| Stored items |
-- Opening Marker --
-- ==== Sys2Proof/Laws/State.lean ====
section
/-! SUPPORT. What the updates of State leave as it was: one lemma for each field and update. -/

namespace Sys2Proof.Machine

/-! ### setX -/

@[simp] theorem State.setX_others (s : State) (r : BitVec 5) (v : Word) : (s.setX r v).others = s.others := by unfold State.setX; split <;> rfl
@[simp] theorem State.setX_sched (s : State) (r : BitVec 5) (v : Word) : (s.setX r v).sched = s.sched := by unfold State.setX; split <;> rfl
@[simp] theorem State.setX_tm (s : State) (r : BitVec 5) (v : Word) : (s.setX r v).tm = s.tm := by unfold State.setX; split <;> rfl
@[simp] theorem State.setX_gm (s : State) (r : BitVec 5) (v : Word) : (s.setX r v).gm = s.gm := by unfold State.setX; split <;> rfl
@[simp] theorem State.setX_tmFull (s : State) (r : BitVec 5) (v : Word) : (s.setX r v).tmFull = s.tmFull := by unfold State.setX; split <;> rfl
@[simp] theorem State.setX_gmFull (s : State) (r : BitVec 5) (v : Word) : (s.setX r v).gmFull = s.gmFull := by unfold State.setX; split <;> rfl
@[simp] theorem State.setX_tmPois (s : State) (r : BitVec 5) (v : Word) : (s.setX r v).tmPois = s.tmPois := by unfold State.setX; split <;> rfl
@[simp] theorem State.setX_gmPois (s : State) (r : BitVec 5) (v : Word) : (s.setX r v).gmPois = s.gmPois := by unfold State.setX; split <;> rfl
@[simp] theorem State.setX_gmKey (s : State) (r : BitVec 5) (v : Word) : (s.setX r v).gmKey = s.gmKey := by unfold State.setX; split <;> rfl
@[simp] theorem State.setX_gmStamp (s : State) (r : BitVec 5) (v : Word) : (s.setX r v).gmStamp = s.gmStamp := by unfold State.setX; split <;> rfl
@[simp] theorem State.setX_departed (s : State) (r : BitVec 5) (v : Word) : (s.setX r v).departed = s.departed := by unfold State.setX; split <;> rfl
@[simp] theorem State.setX_shoots (s : State) (r : BitVec 5) (v : Word) : (s.setX r v).shoots = s.shoots := by unfold State.setX; split <;> rfl
@[simp] theorem State.setX_outbound (s : State) (r : BitVec 5) (v : Word) : (s.setX r v).outbound = s.outbound := by unfold State.setX; split <;> rfl
@[simp] theorem State.setX_nextSeq (s : State) (r : BitVec 5) (v : Word) : (s.setX r v).nextSeq = s.nextSeq := by unfold State.setX; split <;> rfl
@[simp] theorem State.setX_asyncs (s : State) (r : BitVec 5) (v : Word) : (s.setX r v).asyncs = s.asyncs := by unfold State.setX; split <;> rfl
@[simp] theorem State.setX_procs (s : State) (r : BitVec 5) (v : Word) : (s.setX r v).procs = s.procs := by unfold State.setX; split <;> rfl
@[simp] theorem State.setX_nets (s : State) (r : BitVec 5) (v : Word) : (s.setX r v).nets = s.nets := by unfold State.setX; split <;> rfl
@[simp] theorem State.setX_tiles (s : State) (r : BitVec 5) (v : Word) : (s.setX r v).tiles = s.tiles := by unfold State.setX; split <;> rfl
@[simp] theorem State.setX_vdevs (s : State) (r : BitVec 5) (v : Word) : (s.setX r v).vdevs = s.vdevs := by unfold State.setX; split <;> rfl
@[simp] theorem State.setX_events (s : State) (r : BitVec 5) (v : Word) : (s.setX r v).events = s.events := by unfold State.setX; split <;> rfl
@[simp] theorem State.setX_ticks (s : State) (r : BitVec 5) (v : Word) : (s.setX r v).ticks = s.ticks := by unfold State.setX; split <;> rfl
@[simp] theorem State.setX_time (s : State) (r : BitVec 5) (v : Word) : (s.setX r v).time = s.time := by unfold State.setX; split <;> rfl
@[simp] theorem State.setX_power (s : State) (r : BitVec 5) (v : Word) : (s.setX r v).power = s.power := by unfold State.setX; split <;> rfl
@[simp] theorem State.setX_mcasts (s : State) (r : BitVec 5) (v : Word) : (s.setX r v).mcasts = s.mcasts := by unfold State.setX; split <;> rfl
@[simp] theorem State.setX_pkg (s : State) (r : BitVec 5) (v : Word) : (s.setX r v).pkg = s.pkg := by unfold State.setX; split <;> rfl
@[simp] theorem State.setX_liveEps (s : State) (r : BitVec 5) (v : Word) : (s.setX r v).liveEps = s.liveEps := by unfold State.setX; split <;> rfl
@[simp] theorem State.setX_keySlots (s : State) (r : BitVec 5) (v : Word) : (s.setX r v).keySlots = s.keySlots := by unfold State.setX; split <;> rfl
@[simp] theorem State.setX_islands (s : State) (r : BitVec 5) (v : Word) : (s.setX r v).islands = s.islands := by unfold State.setX; split <;> rfl
@[simp] theorem State.setX_logEvents (s : State) (r : BitVec 5) (v : Word) : (s.setX r v).logEvents = s.logEvents := by unfold State.setX; split <;> rfl
@[simp] theorem State.setX_conns (s : State) (r : BitVec 5) (v : Word) : (s.setX r v).conns = s.conns := by unfold State.setX; split <;> rfl
@[simp] theorem State.setX_reports (s : State) (r : BitVec 5) (v : Word) : (s.setX r v).reports = s.reports := by unfold State.setX; split <;> rfl
@[simp] theorem State.setX_hart_id (s : State) (r : BitVec 5) (v : Word) : (s.setX r v).hart.id = s.hart.id := by unfold State.setX; split <;> rfl
@[simp] theorem State.setX_hart_status (s : State) (r : BitVec 5) (v : Word) : (s.setX r v).hart.status = s.hart.status := by unfold State.setX; split <;> rfl
@[simp] theorem State.setX_hart_priv (s : State) (r : BitVec 5) (v : Word) : (s.setX r v).hart.priv = s.hart.priv := by unfold State.setX; split <;> rfl
@[simp] theorem State.setX_hart_pc (s : State) (r : BitVec 5) (v : Word) : (s.setX r v).hart.pc = s.hart.pc := by unfold State.setX; split <;> rfl
@[simp] theorem State.setX_hart_pid (s : State) (r : BitVec 5) (v : Word) : (s.setX r v).hart.pid = s.hart.pid := by unfold State.setX; split <;> rfl
@[simp] theorem State.setX_hart_lane0 (s : State) (r : BitVec 5) (v : Word) : (s.setX r v).hart.lane0 = s.hart.lane0 := by unfold State.setX; split <;> rfl
@[simp] theorem State.setX_hart_lanes (s : State) (r : BitVec 5) (v : Word) : (s.setX r v).hart.lanes = s.hart.lanes := by unfold State.setX; split <;> rfl
@[simp] theorem State.setX_hart_parent (s : State) (r : BitVec 5) (v : Word) : (s.setX r v).hart.parent = s.hart.parent := by unfold State.setX; split <;> rfl
@[simp] theorem State.setX_hart_child (s : State) (r : BitVec 5) (v : Word) : (s.setX r v).hart.child = s.hart.child := by unfold State.setX; split <;> rfl
@[simp] theorem State.setX_hart_joined (s : State) (r : BitVec 5) (v : Word) : (s.setX r v).hart.joined = s.hart.joined := by unfold State.setX; split <;> rfl
@[simp] theorem State.setX_hart_draws (s : State) (r : BitVec 5) (v : Word) : (s.setX r v).hart.draws = s.hart.draws := by unfold State.setX; split <;> rfl
@[simp] theorem State.setX_hart_p (s : State) (r : BitVec 5) (v : Word) : (s.setX r v).hart.p = s.hart.p := by unfold State.setX; split <;> rfl
@[simp] theorem State.setX_hart_v (s : State) (r : BitVec 5) (v : Word) : (s.setX r v).hart.v = s.hart.v := by unfold State.setX; split <;> rfl
@[simp] theorem State.setX_hart_vPois (s : State) (r : BitVec 5) (v : Word) : (s.setX r v).hart.vPois = s.hart.vPois := by unfold State.setX; split <;> rfl
@[simp] theorem State.setX_hart_e (s : State) (r : BitVec 5) (v : Word) : (s.setX r v).hart.e = s.hart.e := by unfold State.setX; split <;> rfl
@[simp] theorem State.setX_hart_m (s : State) (r : BitVec 5) (v : Word) : (s.setX r v).hart.m = s.hart.m := by unfold State.setX; split <;> rfl
@[simp] theorem State.setX_hart_streams (s : State) (r : BitVec 5) (v : Word) : (s.setX r v).hart.streams = s.hart.streams := by unfold State.setX; split <;> rfl
@[simp] theorem State.setX_hart_fflags (s : State) (r : BitVec 5) (v : Word) : (s.setX r v).hart.fflags = s.hart.fflags := by unfold State.setX; split <;> rfl
@[simp] theorem State.setX_hart_vl (s : State) (r : BitVec 5) (v : Word) : (s.setX r v).hart.vl = s.hart.vl := by unfold State.setX; split <;> rfl
@[simp] theorem State.setX_hart_vtype (s : State) (r : BitVec 5) (v : Word) : (s.setX r v).hart.vtype = s.hart.vtype := by unfold State.setX; split <;> rfl
@[simp] theorem State.setX_hart_srseed (s : State) (r : BitVec 5) (v : Word) : (s.setX r v).hart.srseed = s.hart.srseed := by unfold State.setX; split <;> rfl
@[simp] theorem State.setX_hart_srcount (s : State) (r : BitVec 5) (v : Word) : (s.setX r v).hart.srcount = s.hart.srcount := by unfold State.setX; split <;> rfl
@[simp] theorem State.setX_hart_msprec (s : State) (r : BitVec 5) (v : Word) : (s.setX r v).hart.msprec = s.hart.msprec := by unfold State.setX; split <;> rfl
@[simp] theorem State.setX_hart_msanchor (s : State) (r : BitVec 5) (v : Word) : (s.setX r v).hart.msanchor = s.hart.msanchor := by unfold State.setX; split <;> rfl
@[simp] theorem State.setX_hart_msm (s : State) (r : BitVec 5) (v : Word) : (s.setX r v).hart.msm = s.hart.msm := by unfold State.setX; split <;> rfl
@[simp] theorem State.setX_hart_msn (s : State) (r : BitVec 5) (v : Word) : (s.setX r v).hart.msn = s.hart.msn := by unfold State.setX; split <;> rfl
@[simp] theorem State.setX_hart_msk (s : State) (r : BitVec 5) (v : Word) : (s.setX r v).hart.msk = s.hart.msk := by unfold State.setX; split <;> rfl
@[simp] theorem State.setX_hart_telem (s : State) (r : BitVec 5) (v : Word) : (s.setX r v).hart.telem = s.hart.telem := by unfold State.setX; split <;> rfl
@[simp] theorem State.setX_hart_tpc (s : State) (r : BitVec 5) (v : Word) : (s.setX r v).hart.tpc = s.hart.tpc := by unfold State.setX; split <;> rfl
@[simp] theorem State.setX_hart_tcause (s : State) (r : BitVec 5) (v : Word) : (s.setX r v).hart.tcause = s.hart.tcause := by unfold State.setX; split <;> rfl
@[simp] theorem State.setX_hart_tval (s : State) (r : BitVec 5) (v : Word) : (s.setX r v).hart.tval = s.hart.tval := by unfold State.setX; split <;> rfl
@[simp] theorem State.setX_hart_tdone (s : State) (r : BitVec 5) (v : Word) : (s.setX r v).hart.tdone = s.hart.tdone := by unfold State.setX; split <;> rfl
@[simp] theorem State.setX_hart_tprog (s : State) (r : BitVec 5) (v : Word) : (s.setX r v).hart.tprog = s.hart.tprog := by unfold State.setX; split <;> rfl
@[simp] theorem State.setX_hart_steepcnt (s : State) (r : BitVec 5) (v : Word) : (s.setX r v).hart.steepcnt = s.hart.steepcnt := by unfold State.setX; split <;> rfl
@[simp] theorem State.setX_hart_steeplim (s : State) (r : BitVec 5) (v : Word) : (s.setX r v).hart.steeplim = s.hart.steeplim := by unfold State.setX; split <;> rfl
@[simp] theorem State.setX_hart_quantum (s : State) (r : BitVec 5) (v : Word) : (s.setX r v).hart.quantum = s.hart.quantum := by unfold State.setX; split <;> rfl
@[simp] theorem State.setX_hart_prioLevel (s : State) (r : BitVec 5) (v : Word) : (s.setX r v).hart.prioLevel = s.hart.prioLevel := by unfold State.setX; split <;> rfl
@[simp] theorem State.setX_hart_prioCeil (s : State) (r : BitVec 5) (v : Word) : (s.setX r v).hart.prioCeil = s.hart.prioCeil := by unfold State.setX; split <;> rfl
@[simp] theorem State.setX_hart_ctxptr (s : State) (r : BitVec 5) (v : Word) : (s.setX r v).hart.ctxptr = s.hart.ctxptr := by unfold State.setX; split <;> rfl
@[simp] theorem State.setX_hart_qcount (s : State) (r : BitVec 5) (v : Word) : (s.setX r v).hart.qcount = s.hart.qcount := by unfold State.setX; split <;> rfl
@[simp] theorem State.setX_hart_chanWait (s : State) (r : BitVec 5) (v : Word) : (s.setX r v).hart.chanWait = s.hart.chanWait := by unfold State.setX; split <;> rfl
@[simp] theorem State.setX_hart_replay (s : State) (r : BitVec 5) (v : Word) : (s.setX r v).hart.replay = s.hart.replay := by unfold State.setX; split <;> rfl
@[simp] theorem State.setX_hart_code (s : State) (r : BitVec 5) (v : Word) : (s.setX r v).hart.code = s.hart.code := by unfold State.setX; split <;> rfl
@[simp] theorem State.setX_hart_current (s : State) (r : BitVec 5) (v : Word) : (s.setX r v).hart.current = s.hart.current := by unfold State.setX; split <;> rfl
@[simp] theorem State.setX_hart_dbg (s : State) (r : BitVec 5) (v : Word) : (s.setX r v).hart.dbg = s.hart.dbg := by unfold State.setX; split <;> rfl
@[simp] theorem State.setX_hart_noMatch (s : State) (r : BitVec 5) (v : Word) : (s.setX r v).hart.noMatch = s.hart.noMatch := by unfold State.setX; split <;> rfl
@[simp] theorem State.setX_hart_expireAt (s : State) (r : BitVec 5) (v : Word) : (s.setX r v).hart.expireAt = s.hart.expireAt := by unfold State.setX; split <;> rfl
@[simp] theorem State.setX_hart_asked (s : State) (r : BitVec 5) (v : Word) : (s.setX r v).hart.asked = s.hart.asked := by unfold State.setX; split <;> rfl
@[simp] theorem State.setX_hart_leave (s : State) (r : BitVec 5) (v : Word) : (s.setX r v).hart.leave = s.hart.leave := by unfold State.setX; split <;> rfl
@[simp] theorem State.setX_hart_rotor (s : State) (r : BitVec 5) (v : Word) : (s.setX r v).hart.rotor = s.hart.rotor := by unfold State.setX; split <;> rfl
-- Closing Marker --
Whenever the string "leave" occurs in a line of the entries above, copy that line.

/-! SUPPORT. What the updates of State leave as it was: one lemma for each field and update. -/
@[simp] theorem State.setX_hart_leave (s : State) (r : BitVec 5) (v : Word) : (s.setX r v).hart.leave = s.hart.leave := by unfold State.setX; split <;> rfl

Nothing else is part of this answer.